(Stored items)
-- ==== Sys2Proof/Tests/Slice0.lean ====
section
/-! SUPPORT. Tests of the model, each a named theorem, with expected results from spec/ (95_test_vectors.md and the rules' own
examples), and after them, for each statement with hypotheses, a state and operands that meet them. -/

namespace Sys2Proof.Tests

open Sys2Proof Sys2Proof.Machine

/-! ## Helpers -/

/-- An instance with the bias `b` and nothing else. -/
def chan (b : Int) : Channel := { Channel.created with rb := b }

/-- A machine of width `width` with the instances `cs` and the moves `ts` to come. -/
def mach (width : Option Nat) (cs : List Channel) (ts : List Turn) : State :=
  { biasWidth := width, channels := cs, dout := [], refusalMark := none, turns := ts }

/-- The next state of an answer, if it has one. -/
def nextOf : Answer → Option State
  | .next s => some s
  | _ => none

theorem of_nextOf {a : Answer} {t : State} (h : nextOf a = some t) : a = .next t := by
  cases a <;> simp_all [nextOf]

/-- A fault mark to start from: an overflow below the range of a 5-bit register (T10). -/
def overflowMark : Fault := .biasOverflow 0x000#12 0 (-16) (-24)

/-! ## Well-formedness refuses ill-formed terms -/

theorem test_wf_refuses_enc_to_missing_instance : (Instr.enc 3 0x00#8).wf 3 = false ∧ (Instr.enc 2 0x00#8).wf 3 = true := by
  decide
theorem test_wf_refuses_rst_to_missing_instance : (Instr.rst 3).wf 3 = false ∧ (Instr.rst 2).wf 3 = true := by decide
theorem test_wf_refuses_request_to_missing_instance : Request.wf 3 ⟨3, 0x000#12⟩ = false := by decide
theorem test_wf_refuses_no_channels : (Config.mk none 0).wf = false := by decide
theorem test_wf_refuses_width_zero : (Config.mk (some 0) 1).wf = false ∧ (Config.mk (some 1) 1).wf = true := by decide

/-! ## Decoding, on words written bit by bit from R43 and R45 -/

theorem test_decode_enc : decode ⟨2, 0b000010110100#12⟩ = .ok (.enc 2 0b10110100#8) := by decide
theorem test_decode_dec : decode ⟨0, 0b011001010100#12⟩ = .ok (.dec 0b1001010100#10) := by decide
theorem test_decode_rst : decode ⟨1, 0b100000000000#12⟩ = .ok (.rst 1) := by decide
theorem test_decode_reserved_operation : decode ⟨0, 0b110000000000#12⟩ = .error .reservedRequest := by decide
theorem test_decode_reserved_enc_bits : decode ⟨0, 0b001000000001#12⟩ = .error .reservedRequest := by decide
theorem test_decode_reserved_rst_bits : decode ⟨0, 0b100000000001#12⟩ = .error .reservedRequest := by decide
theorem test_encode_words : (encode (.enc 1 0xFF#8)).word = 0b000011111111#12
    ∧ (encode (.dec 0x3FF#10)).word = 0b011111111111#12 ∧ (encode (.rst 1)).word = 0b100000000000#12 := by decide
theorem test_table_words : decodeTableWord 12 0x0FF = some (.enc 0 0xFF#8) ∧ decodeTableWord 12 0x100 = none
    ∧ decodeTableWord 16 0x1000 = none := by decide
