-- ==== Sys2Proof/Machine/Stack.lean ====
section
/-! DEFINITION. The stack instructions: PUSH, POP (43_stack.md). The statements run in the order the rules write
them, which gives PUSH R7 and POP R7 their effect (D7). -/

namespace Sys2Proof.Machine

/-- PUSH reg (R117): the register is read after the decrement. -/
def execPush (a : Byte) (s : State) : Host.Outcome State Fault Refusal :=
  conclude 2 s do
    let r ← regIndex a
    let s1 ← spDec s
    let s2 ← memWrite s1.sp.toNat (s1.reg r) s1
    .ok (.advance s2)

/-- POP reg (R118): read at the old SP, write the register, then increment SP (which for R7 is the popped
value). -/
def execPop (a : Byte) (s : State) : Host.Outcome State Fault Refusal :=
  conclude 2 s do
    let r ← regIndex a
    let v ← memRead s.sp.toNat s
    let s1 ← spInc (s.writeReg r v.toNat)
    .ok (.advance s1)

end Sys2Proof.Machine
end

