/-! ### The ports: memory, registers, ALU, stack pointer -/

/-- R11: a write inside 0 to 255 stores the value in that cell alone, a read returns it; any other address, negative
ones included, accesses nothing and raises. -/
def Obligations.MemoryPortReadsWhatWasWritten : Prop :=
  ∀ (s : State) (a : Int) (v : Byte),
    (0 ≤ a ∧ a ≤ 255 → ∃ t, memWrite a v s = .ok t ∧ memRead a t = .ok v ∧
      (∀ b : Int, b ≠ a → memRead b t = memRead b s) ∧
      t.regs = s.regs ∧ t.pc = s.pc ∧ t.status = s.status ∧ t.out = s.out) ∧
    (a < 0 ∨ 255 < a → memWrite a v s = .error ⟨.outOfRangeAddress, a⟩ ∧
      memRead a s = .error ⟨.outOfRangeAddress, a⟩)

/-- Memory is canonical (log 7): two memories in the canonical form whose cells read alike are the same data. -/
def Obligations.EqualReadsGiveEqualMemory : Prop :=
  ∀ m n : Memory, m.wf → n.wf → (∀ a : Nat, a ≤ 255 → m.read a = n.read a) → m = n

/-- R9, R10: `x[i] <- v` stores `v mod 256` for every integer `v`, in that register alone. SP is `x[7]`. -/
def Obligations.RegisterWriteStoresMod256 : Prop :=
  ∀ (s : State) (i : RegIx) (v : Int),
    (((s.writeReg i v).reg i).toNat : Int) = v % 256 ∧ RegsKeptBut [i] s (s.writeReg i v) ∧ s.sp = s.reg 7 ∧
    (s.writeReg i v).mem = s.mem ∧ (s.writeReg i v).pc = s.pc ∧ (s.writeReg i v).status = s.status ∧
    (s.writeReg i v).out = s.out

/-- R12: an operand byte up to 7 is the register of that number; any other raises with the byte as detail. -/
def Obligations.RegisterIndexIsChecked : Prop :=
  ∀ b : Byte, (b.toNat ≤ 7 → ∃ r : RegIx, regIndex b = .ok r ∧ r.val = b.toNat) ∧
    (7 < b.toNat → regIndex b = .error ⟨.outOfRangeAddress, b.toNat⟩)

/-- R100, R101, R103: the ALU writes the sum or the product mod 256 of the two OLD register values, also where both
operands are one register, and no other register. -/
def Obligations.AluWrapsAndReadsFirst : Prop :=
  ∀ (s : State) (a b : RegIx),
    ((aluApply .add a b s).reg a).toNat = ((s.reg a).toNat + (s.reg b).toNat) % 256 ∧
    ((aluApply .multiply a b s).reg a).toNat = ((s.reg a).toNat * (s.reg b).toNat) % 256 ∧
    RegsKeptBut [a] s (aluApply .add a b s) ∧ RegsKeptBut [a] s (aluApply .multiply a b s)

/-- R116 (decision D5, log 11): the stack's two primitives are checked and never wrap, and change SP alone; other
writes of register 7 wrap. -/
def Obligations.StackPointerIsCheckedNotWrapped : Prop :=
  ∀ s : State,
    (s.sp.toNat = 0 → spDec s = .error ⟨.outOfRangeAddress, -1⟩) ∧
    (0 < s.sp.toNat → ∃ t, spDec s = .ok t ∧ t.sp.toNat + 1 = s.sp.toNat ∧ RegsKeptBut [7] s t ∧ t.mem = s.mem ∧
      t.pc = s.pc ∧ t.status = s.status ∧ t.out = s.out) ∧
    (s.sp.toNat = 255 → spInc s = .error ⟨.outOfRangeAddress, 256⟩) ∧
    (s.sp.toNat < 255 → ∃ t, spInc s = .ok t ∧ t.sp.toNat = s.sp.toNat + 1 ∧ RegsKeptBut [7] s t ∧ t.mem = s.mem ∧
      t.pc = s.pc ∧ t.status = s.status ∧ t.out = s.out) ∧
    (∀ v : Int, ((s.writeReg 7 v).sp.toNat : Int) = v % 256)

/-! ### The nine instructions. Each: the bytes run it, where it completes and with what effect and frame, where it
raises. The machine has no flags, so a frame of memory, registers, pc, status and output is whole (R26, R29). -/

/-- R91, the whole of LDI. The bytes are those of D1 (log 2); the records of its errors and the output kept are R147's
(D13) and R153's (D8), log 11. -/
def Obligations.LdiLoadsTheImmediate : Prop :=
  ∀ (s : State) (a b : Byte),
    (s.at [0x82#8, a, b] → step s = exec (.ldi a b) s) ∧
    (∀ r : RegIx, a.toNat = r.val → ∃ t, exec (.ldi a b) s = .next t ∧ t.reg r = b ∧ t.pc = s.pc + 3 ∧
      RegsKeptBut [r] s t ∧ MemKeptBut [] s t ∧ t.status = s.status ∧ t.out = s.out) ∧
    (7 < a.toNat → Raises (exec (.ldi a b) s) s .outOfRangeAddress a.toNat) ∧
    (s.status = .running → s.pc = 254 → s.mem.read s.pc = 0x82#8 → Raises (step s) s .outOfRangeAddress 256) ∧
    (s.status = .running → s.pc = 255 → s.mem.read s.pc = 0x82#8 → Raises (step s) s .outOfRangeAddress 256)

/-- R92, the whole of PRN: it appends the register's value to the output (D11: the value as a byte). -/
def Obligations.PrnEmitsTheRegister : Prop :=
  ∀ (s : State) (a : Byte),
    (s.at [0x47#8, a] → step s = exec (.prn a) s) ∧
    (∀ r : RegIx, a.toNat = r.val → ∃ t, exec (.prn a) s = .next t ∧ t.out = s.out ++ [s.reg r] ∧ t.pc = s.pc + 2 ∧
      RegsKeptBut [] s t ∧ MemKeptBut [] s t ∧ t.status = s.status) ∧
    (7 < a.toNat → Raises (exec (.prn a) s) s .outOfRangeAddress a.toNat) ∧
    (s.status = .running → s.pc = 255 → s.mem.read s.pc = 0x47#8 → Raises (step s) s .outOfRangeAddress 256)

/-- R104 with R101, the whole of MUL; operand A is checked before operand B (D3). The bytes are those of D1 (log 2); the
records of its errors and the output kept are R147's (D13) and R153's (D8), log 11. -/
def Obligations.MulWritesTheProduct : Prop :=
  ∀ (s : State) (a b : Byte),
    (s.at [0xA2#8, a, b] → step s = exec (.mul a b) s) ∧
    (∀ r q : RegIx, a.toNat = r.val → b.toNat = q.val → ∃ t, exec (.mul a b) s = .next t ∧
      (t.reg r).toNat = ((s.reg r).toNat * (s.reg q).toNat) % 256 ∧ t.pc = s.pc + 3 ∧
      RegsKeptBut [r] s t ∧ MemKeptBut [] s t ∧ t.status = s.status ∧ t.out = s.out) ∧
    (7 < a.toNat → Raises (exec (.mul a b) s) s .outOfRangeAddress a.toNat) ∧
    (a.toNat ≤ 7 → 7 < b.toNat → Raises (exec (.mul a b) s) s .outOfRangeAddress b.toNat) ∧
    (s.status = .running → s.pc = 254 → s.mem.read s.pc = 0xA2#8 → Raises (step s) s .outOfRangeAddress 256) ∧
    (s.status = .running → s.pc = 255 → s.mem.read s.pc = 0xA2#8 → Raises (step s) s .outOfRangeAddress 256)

▸ DIRECTIONS
Look through the entries above for the word "Host". Copy every line where it shows up.

▸ RESPONSE TO THIS TASK
def execPush (a : Byte) (s : State) : Host.Outcome State Fault Refusal :=
def execPop (a : Byte) (s : State) : Host.Outcome State Fault Refusal :=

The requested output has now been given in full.